The Adani Group’s ravenous thirst for debt has been exploited by international investment banks. Currently, their client is charged with committing “the biggest fraud in business history.”
After the Adani Group successfully acquired a cement company from Swiss company Holcim for $10.5 billion last summer, Gautam Adani, the conglomerate’s founder and the fifth-richest man in the world at the time, showed off to the Economic Times that his “relationship banks” — Barclays, Deutsche Bank, and Standard Chartered Bank — had “fully funded” the transaction.
Following the release of the explosive 32,000-word study from short-seller Hindenburg Research, which asserts that the Adani Group and its headliners have been involved in a years-long fraud and stock market manipulation scheme, such connections may come under strain. (The Adani Group claims it is assessing legal action against the acquisition business but denies any wrongdoing.)
As per the financial market data source Refinitiv, six distinct Adani Group firms raised roughly $10 billion between 2015 and 2021 through the sale of US dollar-denominated bonds that were backed by US and European investment banks. 14 of these 18 bond issuances—or a total of 18—took place in May 2019 and September 2021. Half of the debt was raised by one of these businesses, Adani Ports & Special Economic Zone, which benefits from its favorable status.
The debt issued in rupees and other currencies by the Adani Group is not included in these numbers. As of March 2022, the conglomerate has over $27 billion in unpaid liabilities. About 40% of the debt that Adani companies issued between 2020 and 2022 was financed by the State Bank of India.

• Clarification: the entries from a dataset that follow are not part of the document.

-- ==== Sys2Proof/Machine/Global.lean ====
section
/-!
DEFINITION. The management registers as accesses meet them (R358), what a core's loads, stores and atomics do to global
memory (R92, R103, R104, R125, R129, R384), and the check of an instruction's accesses to checked memory (R135, R397 to
R401).
-/

namespace Sys2Proof.Machine

/-! ### The management window (R358) -/

/-- PRECTL BUSY (R439). -/
def busySwitching (s : State) : Bool := s.preSave.isSome || s.ctxs.any (fun c => c.stat == 1 || c.stat == 3)

/-- What a management register reads (R358): the value in force, with the read-only parts the device keeps. -/
def mgmtRead (s : State) (off : Nat) : DWord :=
  if off = 0 then (Config.identHigh ++ 0x0009#16 : BitVec 64)
  else if off = 0x38 then (regGet s off &&& 3) ||| ((s.pstate.setWidth 64) <<< 8)
  else if off = 0x80600 then
    (regGet s off &&& 0xF) ||| (if busySwitching s then 0x10000 else 0)
  else if off = 0x600 then (regGet s off &&& 0x7FFFFFFFFFFFFFFF) ||| (if s.tlbinv.isSome then 0x8000000000000000 else 0)
  else if off = 0x700 then (regGet s off &&& 2)
  else if off = 0x80740 then regGet s off ||| (if s.gamrel.isSome then 0x200 else 0)
  else if off = 0x10 ∨ off = 0x48 ∨ off = 0x30900 then 0
  else if off = 0x30048 then
    (regGet s off &&& 1) ||| (if s.stopped then 2 else 0)
  else if off = 0x31000 then BitVec.ofNat 64 s.crHead
  else if 0x200 ≤ off ∧ off < 0x240 then
    regGet s off + (match tget s.below ((off - 0x200) / 8) with
      | some since => BitVec.ofNat 64 (s.gtick - since)
      | none => 0)
  else if off = 0x80368 then BitVec.ofNat 64 s.retired.length
  else if 0x20000 ≤ off ∧ off < 0x30000 then Config.idCert off
  else if 0x40000 ≤ off ∧ off < 0x80000 then
    -- event n lies at 64 × (n mod 4,096); the newest is at the head of the list
    let slot := (off - 0x40000) / 64
    let age := (s.crHead + 4095 - slot) % 4096
    match (if s.crHead = 0 then none else s.crumbs[age]?) with
    | none => 0
    | some c =>
      let n := s.crHead - 1 - age
      let b := bytesOf 8 c.tick ++ bytesOf 2 c.code.toNat ++ bytesOf 2 c.unit.toNat ++ bytesOf 4 n ++ c.data
      BitVec.ofNat 64 (bytesAt b ((off - 0x40000) % 64) 8)
  else if 0x81000 ≤ off ∧ off < 0x82000 then
    BitVec.ofNat 64 (4096 * s.retired.getD ((regGet s 0x80380).toNat % 128 * 512 + (off - 0x81000) / 8) 0)
  else if 0x806C0 ≤ off ∧ off < 0x80740 then
    let c := ctxOf s ((off - 0x806C0) / 8)
    BitVec.ofNat 64 (c.stat.toNat + c.records * 2 ^ 32)
  else if 0x80800 ≤ off ∧ off < 0x80A00 then
    let c := ctxOf s ((off - 0x80800) / 32)
    match (off - 0x80800) % 32 / 8 with
    | 0 => c.sbchk
    | 1 => c.racemode.setWidth 64
    | 2 => c.trapvec
    | _ => c.traprec
  else regGet s off

/-- The step that a write to a management register is (R358): the registers that act have steps of their own. -/
def mgmtStep (off : Nat) (v : DWord) : Instr :=
  if off = 0x8 ∧ v.getLsbD 0 then .bootctlGo
  else if off = 0x10 ∧ v.getLsbD 0 then .resetFull
  else if off = 0x10 ∧ v.getLsbD 1 then .resetCores
  else if off = 0x38 then .pstateWrite
  else if off = 0x48 then .lqscan
  else if off = 0x600 ∧ v.getLsbD 63 then (if v.getLsbD 62 then .tlbinvAll else .tlbinvAddress)
  else if off = 0x700 ∧ v.getLsbD 0 then .attestRequest
  else if off = 0x30048 ∧ v.getLsbD 2 then .stopResume
  else if off = 0x30080 ∧ v.getLsbD 0 then .repctlReplay
  else if 0x30400 ≤ off ∧ off < 0x30800 then .rlfillWrite
  else if off = 0x30900 then
    (match (v.extractLsb' 32 2).toNat with
     | 0 => .dbgresResume
     | 1 => .dbgresSkip
     | 2 => .dbgresKill
     | _ => .registerWrite)
  else if off = 0x80600 ∧ v.getLsbD 8 then .prectlSave
  else if off = 0x80600 ∧ v.getLsbD 9 then .prectlRestore
  else if off = 0x80740 ∧ v.getLsbD 8 then .gamrelStart
  else .registerWrite

/-- What that step acts on. -/
def mgmtArg (off : Nat) (v : DWord) : Arg :=
  { ro := off, v := v, ticket := v.setWidth 32, slice := (off - 0x30400) / 8 }

/-- A write to the management window takes place as a step of the device, after those made before it (R358). -/
def mgmtQueue (s : State) (off : Nat) (v : DWord) : State := { s with posted := s.posted ++ [(off, v)] }

/-! ### Reads, writes and atomics of a core -/

/-- Before an access past L1: the core's own dirty bytes go to memory, and its clean copies are dropped, so that no later
load of the core returns an older value (R125). -/
def settleL1 (s : State) (core pa n : Nat) : State :=
  flushL1 s core (fun a => decide (pa ≤ a) && decide (a < pa + n))

/-- A read that the home slice serves, past L1. After a last-use read a clean square is invalidated (R104). -/
def sliceRead (s : State) (core : Nat) (w : Way) (leaf : Leaf) (n rid : Nat) (cache : BitVec 2)
    (col : Option (BitVec 2)) : (List Byte × Bool) × State :=
  let s := if w.peer then s else settleL1 s core w.pa n
  let (lost, s) := atSlice s w leaf n rid cache false col
  if lost || poisoned s w.pa n then ((List.replicate n 0, true), consume s w.pa n (unitOf 0 core))
  else ((memRead s w.pa n, false), if cache = 2 then dropSquare s (w.pa / 1024) else s)

/-- After a last-use read the line's clean bytes leave L1 (R104). -/
def lastUse (s : State) (core pa : Nat) (cache : BitVec 2) : State :=
  if cache = 2 then dropL1 s core (fun a b => a / 128 == pa / 128 && !b.dirty) else s

/-- Whether L1 holds every byte of an access. -/
def l1Holds (s : State) (core pa n : Nat) : Bool := (upto n).all (fun i => (tget (coreOf s core).l1 (pa + i)).isSome)

/-- The bytes as a core sees them. -/
def coreBytes (s : State) (core pa n : Nat) : List Byte := (upto n).map (fun i => coreByte s core (pa + i))

/-- A read that L1 may serve (R103): on a miss its line is fetched through the home slice. -/
def l1Read (s : State) (core : Nat) (w : Way) (leaf : Leaf) (n rid : Nat) (cache : BitVec 2) : (List Byte × Bool) × State :=
  let line := w.pa / 128
  let s := modCore s core (noteLine (lineInfo s leaf w.pa rid cache none) line)
  if l1Holds s core w.pa n then ((coreBytes s core w.pa n, false), lastUse s core w.pa cache)
  else
    let (lost, s) := atSlice s { w with pa := 128 * line, far := w.far.map (fun x => (x.1 / 128 * 128, x.2)) } leaf 128 rid cache false
    if lost then ((List.replicate n 0, true), consume s w.pa n (unitOf 0 core))
    else
      let s := fillLine s core line
      let s := if cache = 2 then dropSquare s (w.pa / 1024) else s
      if l1Holds s core w.pa n then ((coreBytes s core w.pa n, false), lastUse s core w.pa cache)
      else ((List.replicate n 0, true), consume s w.pa n (unitOf 0 core))

/-- Reads bytes for a core (R103, R104, R384): the data, whether it met poison, and the machine afterwards. A read past the
clean bytes of L1, as an acquire of cluster scope or wider is, is `fresh` (R126, R128); one past L1 is `direct` (R226,
R294), along a column of `col`. -/
def coreRead (s : State) (core : Nat) (leaf : Leaf) (pa n rid : Nat) (cache : BitVec 2) (fresh direct : Bool)
    (col : Option (BitVec 2) := none) : (List Byte × Bool) × State :=
  let w := wayOf s leaf pa
  match w.management with
  | some off => (((bytesOf 8 (mgmtRead s (off / 8 * 8)).toNat).drop (off % 8) |>.take n, false), s)
  | none =>
    if w.inL1 && !direct then
      let s := if fresh then dropL1 s core (fun a b => a / 128 == w.pa / 128 && !b.dirty) else s
      l1Read s core w leaf n rid cache
    else sliceRead s core w leaf n rid cache col

/-- Writes bytes for a core: into L1, or through it to the home slice (R103, R126, R128). -/
def coreWrite (s : State) (core : Nat) (leaf : Leaf) (pa : Nat) (l : List Byte) (rid : Nat) (cache : BitVec 2)
    (through : Bool) (agent : Nat) : State :=
  match (wayOf s leaf pa).management with
  | some off => if off % 8 = 0 ∧ l.length = 8 then mgmtQueue s off (BitVec.ofNat 64 (ofBytes l)) else s
  | none => coreStore s core leaf pa l rid cache through agent

/-- Before an atomic or a merge at the home slice: the core's dirty bytes of the line go first and its copy is dropped
(R103). -/
def leaveL1 (s : State) (core : Nat) (w : Way) : State :=
  if w.peer then s else flushL1 s core (fun a => a / 128 == w.pa / 128)

/-- An atomic's update of one word at the home slice (R103, R148). The answer is the old word; poison reads 0, is consumed
at the slice (R470) and is replaced (R384). -/
def coreAtomic (s : State) (core : Nat) (leaf : Leaf) (pa n rid : Nat) (cache : BitVec 2) (f : Nat → Option Nat) :
    (Nat × State) :=
  let w := wayOf s leaf pa
  match w.management with
  | some off => ((mgmtRead s (off / 8 * 8)).toNat, s)
  | none =>
    let (lost, s) := atSlice (leaveL1 s core w) w leaf n rid cache true
    let unit := unitOf 1 (homeSlice w.pa)
    if lost then (0, consume s w.pa n unit)
    else
      let bad := poisoned s w.pa n
      let s := if bad then consume s w.pa n unit else s
      let old := if bad then 0 else ofBytes (memRead s w.pa n)
      match f old with
      | none => (old, s)
      | some v =>
        let s := memWrite s w.pa (bytesOf n v)
        (old, if w.peer then peerMark s (w.pa / 32) else s)

/-- A write of some bits of some bytes at the home slice, past L1 (R343). -/
def coreMerge (s : State) (core : Nat) (leaf : Leaf) (pa : Nat) (data mask : List Byte) (rid : Nat) (cache : BitVec 2) :
    State :=
  let w := wayOf s leaf pa
  match w.management with
  | some _ => s
  | none =>
    let (lost, s) := atSlice (leaveL1 s core w) w leaf data.length rid cache true
    if lost then s
    else
      let old := if poisoned s w.pa data.length then List.replicate data.length 0 else memRead s w.pa data.length
      let s := memWrite s w.pa ((upto data.length).map (fun i =>
        (old.getD i 0 &&& ~~~(mask.getD i 0)) ||| (data.getD i 0 &&& mask.getD i 0)))
      if w.peer then (granulesOf w.pa data.length).foldl peerMark s else s

/-! ### Which value a read returns (R125, R129) -/

/-- The value that a byte had when `c` writes had been made. -/
def byteAt (s : State) (c a : Nat) : Byte :=
  match ((cget [] s.past a).filter (fun x => decide (c ≤ x.1))).getLast? with
  | some x => x.2
  | none => memByte s a

/-- Which values of the bytes a thread may still read: not older than one it has met, or that its core has written back. -/
def floorOf (s : State) (core : Nat) (th : Thread) (pa n : Nat) : Nat :=
  ((upto n).map (fun i => max (cget 0 th.floors (pa + i)) (cget 0 (coreOf s core).wrote (pa + i)))).foldl max 0

/-- The values that a quantum or speculative read may return, each named by a number of writes at which it was memory's,
the newest first (R129): of a quantum read the last Q + 1, of a speculative read those held since the thread's last acquire
at the access's scope. Coherence and happens-before shut out those older than one the thread has met (R125); what
happens-before shuts out beyond that is taken to be all that was overwritten before the thread's last acquire of any scope
(DEDUCED, log 88). -/
def lagging (s : State) (core : Nat) (q : Qual) (th : Thread) (pa n : Nat) : List Nat :=
  let ns := ((upto n).flatMap (fun i => (cget [] s.past (pa + i)).map (·.1))).eraseDups
  let ns := sortBy (fun a b => decide (b ≤ a)) ns
  let since := if q.use = 4 then th.acq.getD 0 0 else th.acq.getD q.scope.toNat 0
  let ns := if q.use = 4 then ns.take q.quantum else ns
  s.writes :: ns.filter (fun c => decide (max since (floorOf s core th pa n) ≤ c))

/-- A quantum or speculative read (R129): a free choice among the values allowed, and the number that names it. -/
def lagRead (s : State) (core : Nat) (q : Qual) (th : Thread) (pa n : Nat) : (List Byte × Nat) × State :=
  let l := lagging s core q th pa n
  let c := l.getD ((Config.freeWord s.free).toNat % l.length) s.writes
  (((upto n).map (fun i => byteAt s c (pa + i)), c), { s with free := s.free + 1 })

The core of Hindenburg Research’s charges of fraud is leverage. According to Hindenburg, the Adani Group corporations and Adani-owned offshore shell companies lend money to one another to launder money and falsify their financial records. Hindenburg focused on several loans between Adani entities, including a $253 million loan from a Mauritius-based shell company to a confidential Adani-owned commodity, which then lent approx $138 million to Adani Enterprises, a publicly exchanged company. This loan appears to be controlled by Gautam Adani’s brother, Vinod Adani. Another case included the mysterious $1 billion loan to Mahan Energen, an affiliate of Adani Power, by Arising Market Investment DMCC, a company situated in the United Arab Emirates with hardly any web presence.
According to Pablo Brait, a campaigner with the Australian environmental finance group Market Forces, “Adani’s involvement in enormous new thermal coal mines in the profoundness of the climate problem hasn’t been enough to convince some major banks, such as Deutsche Bank, Standard Chartered, and Barclays to cut ties.” Hopefully, these serious claims will cause all banks to finally see the dangers of financing Adani.
How Adani will be in the coming months is yet unknown. Regarding their connections to the Adani Group, Barclays, Deutsche Bank, JP Morgan, and Bank of America all refused to comment. Due to client confidentiality, Standard Chartered Bank stated that it does not discuss client relationships. Furthermore, Credit Suisse was still silent at the time of the journal.